(Collected data entries)

----

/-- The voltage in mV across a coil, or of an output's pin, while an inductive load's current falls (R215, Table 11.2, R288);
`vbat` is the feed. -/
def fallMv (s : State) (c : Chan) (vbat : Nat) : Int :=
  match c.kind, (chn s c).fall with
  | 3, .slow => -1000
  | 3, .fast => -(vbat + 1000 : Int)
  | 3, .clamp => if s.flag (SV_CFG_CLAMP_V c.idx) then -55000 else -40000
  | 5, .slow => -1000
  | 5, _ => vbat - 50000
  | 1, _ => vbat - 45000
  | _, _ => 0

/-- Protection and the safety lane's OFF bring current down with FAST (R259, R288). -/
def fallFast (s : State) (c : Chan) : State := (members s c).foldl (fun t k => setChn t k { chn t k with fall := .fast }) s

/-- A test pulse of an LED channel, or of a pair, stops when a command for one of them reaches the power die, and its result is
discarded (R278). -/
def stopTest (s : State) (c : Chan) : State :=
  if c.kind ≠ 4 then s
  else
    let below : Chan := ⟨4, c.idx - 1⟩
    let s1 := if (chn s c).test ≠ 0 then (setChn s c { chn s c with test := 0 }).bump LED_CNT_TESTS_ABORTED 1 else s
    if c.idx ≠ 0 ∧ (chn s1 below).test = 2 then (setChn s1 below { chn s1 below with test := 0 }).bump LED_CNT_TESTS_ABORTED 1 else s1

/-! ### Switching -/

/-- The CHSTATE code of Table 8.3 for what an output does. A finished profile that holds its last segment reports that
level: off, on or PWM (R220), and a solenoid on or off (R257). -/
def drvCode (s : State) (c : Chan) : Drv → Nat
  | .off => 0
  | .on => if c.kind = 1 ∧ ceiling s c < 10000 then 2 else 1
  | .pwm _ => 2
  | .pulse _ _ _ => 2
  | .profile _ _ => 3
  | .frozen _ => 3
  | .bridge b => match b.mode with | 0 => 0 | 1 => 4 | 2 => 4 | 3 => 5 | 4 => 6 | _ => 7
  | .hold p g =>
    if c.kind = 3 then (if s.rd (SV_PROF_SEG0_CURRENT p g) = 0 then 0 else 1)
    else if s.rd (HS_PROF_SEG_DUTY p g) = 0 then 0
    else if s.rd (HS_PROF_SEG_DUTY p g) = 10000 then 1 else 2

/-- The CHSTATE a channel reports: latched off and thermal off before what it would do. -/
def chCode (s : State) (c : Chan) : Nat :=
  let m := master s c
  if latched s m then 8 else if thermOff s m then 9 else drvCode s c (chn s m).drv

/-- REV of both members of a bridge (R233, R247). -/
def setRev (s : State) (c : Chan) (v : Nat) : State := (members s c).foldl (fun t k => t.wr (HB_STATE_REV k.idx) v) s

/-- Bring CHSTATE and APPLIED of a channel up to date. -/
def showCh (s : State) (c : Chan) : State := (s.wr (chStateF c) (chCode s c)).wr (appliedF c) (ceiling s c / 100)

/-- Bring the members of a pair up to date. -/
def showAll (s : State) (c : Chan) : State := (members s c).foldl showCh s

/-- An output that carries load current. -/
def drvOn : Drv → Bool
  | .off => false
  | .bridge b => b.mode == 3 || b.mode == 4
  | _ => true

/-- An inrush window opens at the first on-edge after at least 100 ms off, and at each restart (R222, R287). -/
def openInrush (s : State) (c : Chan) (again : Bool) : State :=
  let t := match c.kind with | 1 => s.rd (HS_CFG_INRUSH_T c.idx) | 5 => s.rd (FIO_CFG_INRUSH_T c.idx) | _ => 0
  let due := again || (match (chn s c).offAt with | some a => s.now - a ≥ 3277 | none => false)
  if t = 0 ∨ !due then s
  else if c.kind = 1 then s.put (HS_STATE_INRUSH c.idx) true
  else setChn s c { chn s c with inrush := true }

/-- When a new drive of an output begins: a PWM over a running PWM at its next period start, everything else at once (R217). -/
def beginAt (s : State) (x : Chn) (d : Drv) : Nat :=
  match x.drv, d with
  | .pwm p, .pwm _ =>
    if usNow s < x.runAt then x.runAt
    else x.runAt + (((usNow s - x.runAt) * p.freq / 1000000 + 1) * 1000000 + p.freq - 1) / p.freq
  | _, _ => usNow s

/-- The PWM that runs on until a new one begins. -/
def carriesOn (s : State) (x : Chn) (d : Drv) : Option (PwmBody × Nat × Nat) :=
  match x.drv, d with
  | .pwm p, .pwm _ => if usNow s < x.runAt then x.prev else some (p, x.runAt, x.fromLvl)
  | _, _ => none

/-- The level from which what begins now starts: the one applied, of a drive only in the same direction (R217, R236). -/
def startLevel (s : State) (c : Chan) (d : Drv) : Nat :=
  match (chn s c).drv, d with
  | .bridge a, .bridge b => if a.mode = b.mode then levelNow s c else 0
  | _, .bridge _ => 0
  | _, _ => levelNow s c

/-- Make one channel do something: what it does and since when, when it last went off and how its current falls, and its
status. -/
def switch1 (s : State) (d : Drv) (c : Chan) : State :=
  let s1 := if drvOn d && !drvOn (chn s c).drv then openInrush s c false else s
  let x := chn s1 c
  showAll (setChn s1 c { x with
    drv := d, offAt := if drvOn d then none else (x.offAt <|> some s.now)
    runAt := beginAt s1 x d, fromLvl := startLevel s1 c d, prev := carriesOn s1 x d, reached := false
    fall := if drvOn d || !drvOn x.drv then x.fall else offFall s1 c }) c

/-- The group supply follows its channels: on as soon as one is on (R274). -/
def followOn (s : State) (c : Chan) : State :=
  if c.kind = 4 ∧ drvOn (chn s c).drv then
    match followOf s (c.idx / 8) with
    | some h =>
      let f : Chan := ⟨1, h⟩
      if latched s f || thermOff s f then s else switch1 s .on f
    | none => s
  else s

----

### [About this exercise]
From the data, collect all lines where the string "below" appears.

### [Result for this task]
    let below : Chan := ⟨4, c.idx - 1⟩
    if c.idx ≠ 0 ∧ (chn s1 below).test = 2 then (setChn s1 below { chn s1 below with test := 0 }).bump LED_CNT_TESTS_ABORTED 1 else s1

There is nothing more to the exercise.